→ **Problem**
Select and copy out every line in the records containing "Sender".

Collected data
BEGIN
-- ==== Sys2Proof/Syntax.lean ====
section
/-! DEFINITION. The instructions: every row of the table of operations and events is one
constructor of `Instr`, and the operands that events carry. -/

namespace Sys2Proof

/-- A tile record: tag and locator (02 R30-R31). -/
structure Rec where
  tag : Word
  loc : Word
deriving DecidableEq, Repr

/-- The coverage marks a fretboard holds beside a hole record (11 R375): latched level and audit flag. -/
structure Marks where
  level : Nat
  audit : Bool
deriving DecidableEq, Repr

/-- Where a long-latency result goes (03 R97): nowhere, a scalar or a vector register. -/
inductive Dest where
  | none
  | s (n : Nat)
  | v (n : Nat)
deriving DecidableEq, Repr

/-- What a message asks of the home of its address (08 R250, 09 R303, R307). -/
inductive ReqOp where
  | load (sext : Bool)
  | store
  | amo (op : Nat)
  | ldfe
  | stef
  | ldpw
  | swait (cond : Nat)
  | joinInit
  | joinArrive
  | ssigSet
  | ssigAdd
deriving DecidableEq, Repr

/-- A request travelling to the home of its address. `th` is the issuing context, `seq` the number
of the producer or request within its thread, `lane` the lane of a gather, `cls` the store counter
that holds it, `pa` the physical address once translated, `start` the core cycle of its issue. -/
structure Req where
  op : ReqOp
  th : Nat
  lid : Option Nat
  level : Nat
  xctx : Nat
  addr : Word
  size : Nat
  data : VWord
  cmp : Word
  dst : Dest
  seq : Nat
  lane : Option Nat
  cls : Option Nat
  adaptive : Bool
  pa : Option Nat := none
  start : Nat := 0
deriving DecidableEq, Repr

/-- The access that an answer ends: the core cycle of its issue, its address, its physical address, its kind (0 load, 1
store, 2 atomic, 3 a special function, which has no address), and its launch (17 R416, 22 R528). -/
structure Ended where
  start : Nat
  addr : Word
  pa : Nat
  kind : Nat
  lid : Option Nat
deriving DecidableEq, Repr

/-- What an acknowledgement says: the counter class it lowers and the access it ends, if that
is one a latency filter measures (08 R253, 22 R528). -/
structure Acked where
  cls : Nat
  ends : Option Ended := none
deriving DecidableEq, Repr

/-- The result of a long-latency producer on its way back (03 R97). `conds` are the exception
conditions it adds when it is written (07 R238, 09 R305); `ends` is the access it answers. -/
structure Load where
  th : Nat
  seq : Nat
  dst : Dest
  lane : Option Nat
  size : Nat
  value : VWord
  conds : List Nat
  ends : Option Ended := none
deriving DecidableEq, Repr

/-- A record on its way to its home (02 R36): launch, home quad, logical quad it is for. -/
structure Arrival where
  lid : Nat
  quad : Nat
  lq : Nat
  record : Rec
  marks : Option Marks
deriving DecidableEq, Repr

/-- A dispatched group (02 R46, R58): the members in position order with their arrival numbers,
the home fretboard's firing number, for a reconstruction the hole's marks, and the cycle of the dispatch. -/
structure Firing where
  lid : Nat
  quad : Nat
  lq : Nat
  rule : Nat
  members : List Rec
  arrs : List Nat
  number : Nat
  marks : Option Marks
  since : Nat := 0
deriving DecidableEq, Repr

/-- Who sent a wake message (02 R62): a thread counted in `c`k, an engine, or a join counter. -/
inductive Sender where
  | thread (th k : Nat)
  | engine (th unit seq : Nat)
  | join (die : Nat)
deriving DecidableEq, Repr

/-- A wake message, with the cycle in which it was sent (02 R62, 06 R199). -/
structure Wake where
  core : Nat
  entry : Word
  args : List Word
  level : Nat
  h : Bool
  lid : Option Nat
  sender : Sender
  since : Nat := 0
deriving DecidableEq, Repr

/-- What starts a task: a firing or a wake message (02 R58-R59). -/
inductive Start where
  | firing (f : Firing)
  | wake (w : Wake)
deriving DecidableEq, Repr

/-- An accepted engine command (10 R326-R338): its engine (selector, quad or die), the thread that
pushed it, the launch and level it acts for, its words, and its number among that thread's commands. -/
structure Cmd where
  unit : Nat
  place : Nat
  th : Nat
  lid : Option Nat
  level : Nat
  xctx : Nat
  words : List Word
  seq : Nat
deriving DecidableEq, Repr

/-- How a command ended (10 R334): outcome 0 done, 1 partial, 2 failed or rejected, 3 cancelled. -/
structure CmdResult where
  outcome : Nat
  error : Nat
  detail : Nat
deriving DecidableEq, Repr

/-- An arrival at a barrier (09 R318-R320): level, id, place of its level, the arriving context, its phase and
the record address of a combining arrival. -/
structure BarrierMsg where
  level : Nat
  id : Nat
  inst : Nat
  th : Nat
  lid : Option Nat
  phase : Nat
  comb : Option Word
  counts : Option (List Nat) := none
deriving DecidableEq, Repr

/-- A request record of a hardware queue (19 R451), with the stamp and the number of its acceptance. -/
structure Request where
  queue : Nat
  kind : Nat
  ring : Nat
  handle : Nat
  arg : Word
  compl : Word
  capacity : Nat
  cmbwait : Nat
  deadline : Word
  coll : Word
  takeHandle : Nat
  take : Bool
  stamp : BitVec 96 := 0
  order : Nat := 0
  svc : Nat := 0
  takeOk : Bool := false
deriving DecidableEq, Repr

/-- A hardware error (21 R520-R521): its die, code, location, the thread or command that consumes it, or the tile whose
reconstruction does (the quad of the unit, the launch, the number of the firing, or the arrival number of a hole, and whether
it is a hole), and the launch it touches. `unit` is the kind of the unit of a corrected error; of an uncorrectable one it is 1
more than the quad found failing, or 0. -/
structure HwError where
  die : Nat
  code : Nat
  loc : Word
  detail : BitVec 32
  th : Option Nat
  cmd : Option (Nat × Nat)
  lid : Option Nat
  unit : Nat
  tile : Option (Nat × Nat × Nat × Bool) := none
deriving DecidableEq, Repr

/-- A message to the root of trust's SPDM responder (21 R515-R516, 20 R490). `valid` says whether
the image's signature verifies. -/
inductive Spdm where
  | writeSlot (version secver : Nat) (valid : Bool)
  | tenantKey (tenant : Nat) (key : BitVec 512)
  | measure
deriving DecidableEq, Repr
END
BEGIN
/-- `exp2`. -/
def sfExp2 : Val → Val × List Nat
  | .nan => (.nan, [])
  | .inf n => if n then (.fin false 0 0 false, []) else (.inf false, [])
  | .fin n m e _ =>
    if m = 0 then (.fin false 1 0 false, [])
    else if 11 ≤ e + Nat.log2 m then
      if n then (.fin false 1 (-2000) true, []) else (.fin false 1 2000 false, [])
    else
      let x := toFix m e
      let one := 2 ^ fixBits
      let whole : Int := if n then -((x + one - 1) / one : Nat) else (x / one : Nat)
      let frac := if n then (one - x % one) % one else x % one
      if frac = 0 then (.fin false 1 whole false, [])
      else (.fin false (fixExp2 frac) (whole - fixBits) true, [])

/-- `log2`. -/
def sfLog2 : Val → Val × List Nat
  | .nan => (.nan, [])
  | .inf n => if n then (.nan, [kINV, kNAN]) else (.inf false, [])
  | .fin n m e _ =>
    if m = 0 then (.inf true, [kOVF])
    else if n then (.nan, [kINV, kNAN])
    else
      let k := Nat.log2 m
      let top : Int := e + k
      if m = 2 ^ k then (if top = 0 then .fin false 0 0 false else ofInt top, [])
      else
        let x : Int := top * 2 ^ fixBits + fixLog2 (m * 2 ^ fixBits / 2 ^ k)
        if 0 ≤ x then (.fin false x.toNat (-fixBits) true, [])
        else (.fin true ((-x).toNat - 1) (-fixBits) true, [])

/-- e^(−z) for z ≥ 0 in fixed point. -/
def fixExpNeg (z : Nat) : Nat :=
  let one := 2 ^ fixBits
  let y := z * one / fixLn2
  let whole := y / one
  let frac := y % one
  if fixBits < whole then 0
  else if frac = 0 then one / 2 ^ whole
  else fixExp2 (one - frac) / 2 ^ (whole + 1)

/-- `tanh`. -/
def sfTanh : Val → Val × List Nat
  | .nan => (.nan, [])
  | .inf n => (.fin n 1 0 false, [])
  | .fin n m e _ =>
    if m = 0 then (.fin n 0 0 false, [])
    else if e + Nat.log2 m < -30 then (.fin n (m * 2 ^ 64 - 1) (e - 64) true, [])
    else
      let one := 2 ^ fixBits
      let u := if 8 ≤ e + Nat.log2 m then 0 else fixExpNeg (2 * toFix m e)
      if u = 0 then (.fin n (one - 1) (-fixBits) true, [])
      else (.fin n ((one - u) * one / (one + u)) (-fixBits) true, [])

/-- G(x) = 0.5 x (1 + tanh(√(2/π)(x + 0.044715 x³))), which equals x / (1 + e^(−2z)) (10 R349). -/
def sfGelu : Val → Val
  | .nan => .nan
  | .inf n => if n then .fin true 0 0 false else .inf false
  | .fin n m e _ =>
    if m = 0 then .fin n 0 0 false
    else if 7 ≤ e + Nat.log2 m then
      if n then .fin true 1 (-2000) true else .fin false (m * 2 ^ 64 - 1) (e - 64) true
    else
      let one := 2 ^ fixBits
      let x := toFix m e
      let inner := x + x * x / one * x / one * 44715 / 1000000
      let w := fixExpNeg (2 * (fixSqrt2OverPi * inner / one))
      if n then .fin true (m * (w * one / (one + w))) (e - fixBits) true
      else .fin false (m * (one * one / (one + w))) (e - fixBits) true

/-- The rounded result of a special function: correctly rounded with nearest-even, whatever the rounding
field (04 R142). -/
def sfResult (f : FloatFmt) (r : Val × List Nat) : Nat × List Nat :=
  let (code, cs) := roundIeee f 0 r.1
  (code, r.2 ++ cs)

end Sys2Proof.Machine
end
END
→ **Output for this exercise**
inductive Sender where
  sender : Sender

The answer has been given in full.